I made this with high quality orange marmalade and Grand Marnier liqueur. Sensational!

Allison

I was wondering this too! Watched the video and she says 2/3 cup heavy cream. Strange typo in the recipe.

Chris M.

Made this with orange marmalade and Cointreau. Used 6 tbsp of the marmalade. Gave them to a friend who told me her husband is "swooning" over them. They are good swooning material, I have to say.

Sarah

These are a real treat! We halved the recipe, used half-and-half instead of heavy cream, and bourbon instead of kirsch. Overall, it turned out well. Next time, we may leave out either the booze or the jam-- the bourbon overpowered the fruit. Overall, a fun and easy recipe for chocoholics!

Gretchen

Do you think dried cherries simmered in water and sugar would be an acceptable substitute for cherry jam?

Margaux Laskey, Staff Editor

Sorry, guys! That was a technical glitch. 2/3 cup is correct, and I've fixed the recipe.

Jane

How cold was your butter/kitchen? The butter should get soft in the food processor and bind the dry ingredients together. You don't want melted butter because then it'd be too wet, but if you pulse cold butter long enough, you should get to the sweet-spot to go on.

megan

I made these with my Kitchenaid mixer not a food processor and the first step was a straight up powder.
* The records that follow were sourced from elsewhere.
/-- `fold.bytes` (R329): the porch commits, REPLAY is cleared, and the count is added. -/
def execFoldBytes (n : BitVec 6) (fid : BitVec 10) (s : State) : Host.Outcome State Fault Refusal :=
  slotOp (.foldBytes n fid) (fun c s => do
    let l ← match c.caught .c with
      | some l => .ok l
      | none => do
        let _ ← foldEntry s c fid.toNat
        .ok [(readInt s c .c n).toNat % 2 ^ 32]
    foldAdd (← commitNow .c (keepOperands s s.turn .c l)) fid.toNat (signed 32 (l.getD 0 0))) s

/-! ### `probe` and the pinfold (R399, R400) -/

/-- Whether the slot of an entry is free: done, or never written (R399). -/
def pinFree (s : State) (cl seq : Nat) : Bool := decide (seq < 1023) || s.num (s.pinEntry cl seq + 13) 1 == 3

/-- Whether a page counts as resident for a probe (R400). -/
def probeOk (s : State) (e : ObjEnt) (wr : Bool) (pg : Nat) : Bool :=
  let pe := s.pageEnt e pg
  (pe.p && pe.tier == 2) || (pe.resident e.page && (!wr || pe.wr))

/-- Table 24.6. -/
def pinEntryBytes (s : State) (core : Nat) (c : Ctx) (cap : Cap) (e : ObjEnt) (wr : Bool) (seq off len pg : Nat) : List Byte :=
  let pe := s.pageEnt e pg
  let d := s.pasture c.record.pasture
  toBytes 8 seq ++ toBytes 2 core ++ toBytes 1 (min c.record.prio (pastPrio d))
    ++ toBytes 1 ((if pe.tier = 3 then 1 else if pe.resident e.page then 2 else 0) + 4 * b2n wr) ++ toBytes 1 e.tdef ++ toBytes 1 0 ++ toBytes 2 0
    ++ toBytes 8 (c.record.frameObj * 2 ^ 40 + c.record.frameOff) ++ toBytes 16 cap.val.toNat ++ toBytes 8 pg
    ++ toBytes 8 off ++ toBytes 4 len ++ toBytes 4 0

/-- The check of `probe` (R400). -/
def probeCheck (core : Nat) (wr : Bool) (cap : Cap) (off len : Nat) (s : State) : Except Stop (State × Course) :=
  match s.ctxOf core with
  | none => .ok (s, .retire)
  | some c =>
    if len = 0 then .ok (s, .stay 8) else do
    let o := cap.base + off
    let obj := cap.obj
    let free := levelOf core != .u
    if isLocal obj then
      let d := s.desc obj
      if cap.gen != bits d 0 16 then fatalAt kRevoked obj o
      if !free && c.paddock != bits d 16 16 then fatalAt kPaddock obj o
      if spaceSize obj < o + len then fatalAt kBounds obj (max o (spaceSize obj))
      -- a lost region behaves as a lost page (R407)
      .ok (s, .stay (if (pagesOf 65536 o len).any (s.lostRegion obj) then 13 else 8))
    else
      if !s.isTable obj then fatalAt kRights obj o
      let e := s.seenObj obj 0
      if !e.valid || cap.gen != e.gen then fatalAt kRevoked obj o
      if !free && !e.permits c.paddock then fatalAt kPaddock obj o
      if e.size < o + len then fatalAt kBounds obj (max o e.size)
      let pgs := pagesOf e.page o len
      match pgs.find? fun pg => !probeOk s e wr pg with
      | none => .ok (s, .stay 8)
      | some pg =>
        let cl := clusterOf core
        let seq := s.num (s.pinfold cl) 8
        if pgs.any fun pg => (s.pageEnt e pg).lost then .ok (s, .stay 13)
        else if !pinFree s cl seq then .ok (s, .stay 12)
        else
          let prio := min c.record.prio (pastPrio (s.pasture c.record.pasture))
          let s := s.hubWrite (s.pinEntry cl seq) 64 (ofBytes (pinEntryBytes s core c cap e wr seq o len pg))
          let s := s.hubWrite (s.pinfold cl) 8 (seq + 1)
          let s := s.tell cl 0 (noticeOf s (unitOf core) kPinfold core 0 seq)
          .ok (s, .leave 0 true (some (.pinfold cl seq prio 0, readAct core c .c .p 16 0 0 0)))

/-- `probe` (R400): the operands kept are the capability, the offset and the length. -/
def execProbe (k : BitVec 3) (w : Bool) (o l : BitVec 6) (s : State) : Host.Outcome State Fault Refusal :=
  slotOp (.probe k w o l) (suspendOp (fun c s => do
      let cap := readK s c .c k.toNat
      let off := (readInt s c .c o).toNat
      let len := (readInt s c .c l).toNat
      if len != 0 then
        need (cap.tag && cap.has (if w then rightW else rightR)) kRights
        if 67108864 < len ∨ cap.len < off + len then fatalAt kBounds cap.obj ((cap.base + max off (min cap.len (off + 67108864))) % 2 ^ 40)
      .ok [cap.val.toNat, b2n cap.tag, off, len])
    saveAll (fun _ => 0) fun l s => probeCheck s.turn w (keptCap l) (l.getD 2 0) (l.getD 3 0) s) s

end Sys2Proof.Machine
end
I re-did it by creaming the butter and vanilla in the mixer then adding the dry mix to the bowl a bit at a time. It was still not exactly a mass but it was more like a dough and held together well when pressed into the dish.

J Andrew McTyre

They were great with Apricot Preserves! (it's what was in the friedge...)

Janet

Made this for a Valentines dessert and non dessert eaters asked for an extra piece. Was very generous with the Bonne Maman cherry preserves. The cherry bits really made the cherry flavor stand out against the bittersweet chocolate. A huge hit.

Name

I found the base too powdery to hold together at first, even when the butter softened a bit, so added an extra quarter cup of butter. Then mixed in an extra (small) handful of confectioners sugar after the dough came together. Later sprinkled a sparse layer of toasted chopped pecans on top of the jam (I used apricot because that’s what I had). The nuts added a nice crunch and cut the sweetness a bit. Excellent!

No alcohol?

Do you think I can make this with no alcohol? What could I use instead?

kahyatonhsera

Made with bitter marmalade and Cointreau. Fantastic. Blended the shortbread by hand, and it worked perfectly well (for those without a food processor). Would start checking the shortbread at 30 min; 35 to 40 seemed too long to me, and might account for some of the comments here about the texture being too dry.

lisa

Can someone confirm the amount of flour, 3/4c is 150g

d'shon shapiro

too much cookie base to the ganache top. also would be better with more jam.

Mariflo H.

I'm not sure what went wrong since so many people found these too sweet. Mine are so bitter that I can hardly eat them. I used the orange version with 6 tablespoons marmalade and 2 tablespoons cointreu on the ganache. My chocolate was 72%. The textures are lovely, so I might try this again with the cherries. Overall an easy recipe.

Sheetal G

This is one of the best cookie/bar recipes I’ve ever made! I subbed raspberry kale/liquor for the cherry flavorings and they were so good. I halved the recipe and made just as instructed. It’s easy, elegant, and a great thing to serve at a get together! Bonus points for the eggless recipe—it’s sometimes a challenge to find yummy desserts that have no eggs.

Namesullycyn

I found this dessert disappointing. I made it as instructed except that I increased the jam. The ganache was great but the shortbread was pretty hard, making these bars difficult to cut well. I probably won’t make them again.

Janet

Made this for a Valentines dessert and non dessert eaters asked for an extra piece. Was very generous with the Bonne Maman cherry preserves. The cherry bits really made the cherry flavor stand out against the bittersweet chocolate. A huge hit.

HF

Made this on a very cold winter day and had difficulty getting the dough to form a smooth mass. Texture was more like slightly sticky sand. Was able to press into the pan but even after baking the the resulting base was quite dry and crumbly. Otherwise really delicious!

Seana

Too chocolatey for me. Better with 6 tbsp jam, made it sweeter.

Mary Ann

I followed the recipe but I used Cherry Preserves because I wanted a little texture and added a couple of tablespoons more to the shortbread base. The extra cherry flavor was wonderful with the luscious and rich ganache on top and fleur de sel was the perfect chocolate bite. I did not add the liquor felt I didn't need it. I served it to a couple of friends and I noticed eyes closed and quiet mmmmms all around. Great and easy treat!

megan

I made these with my Kitchenaid mixer not a food processor and the first step was a straight up powder. I re-did it by creaming the butter and vanilla in the mixer then adding the dry mix to the bowl a bit at a time. It was still not exactly a mass but it was more like a dough and held together well when pressed into the dish.

Karen

This was delicious

Barb

This is a really good go-to chocolate ganache recipe. I didn’t make these bars, but poured the ganache over a cookie crust and served it with lime curd and fruit. If your ganache doesn’t get smooth after whisking pop it in the microwave for a few.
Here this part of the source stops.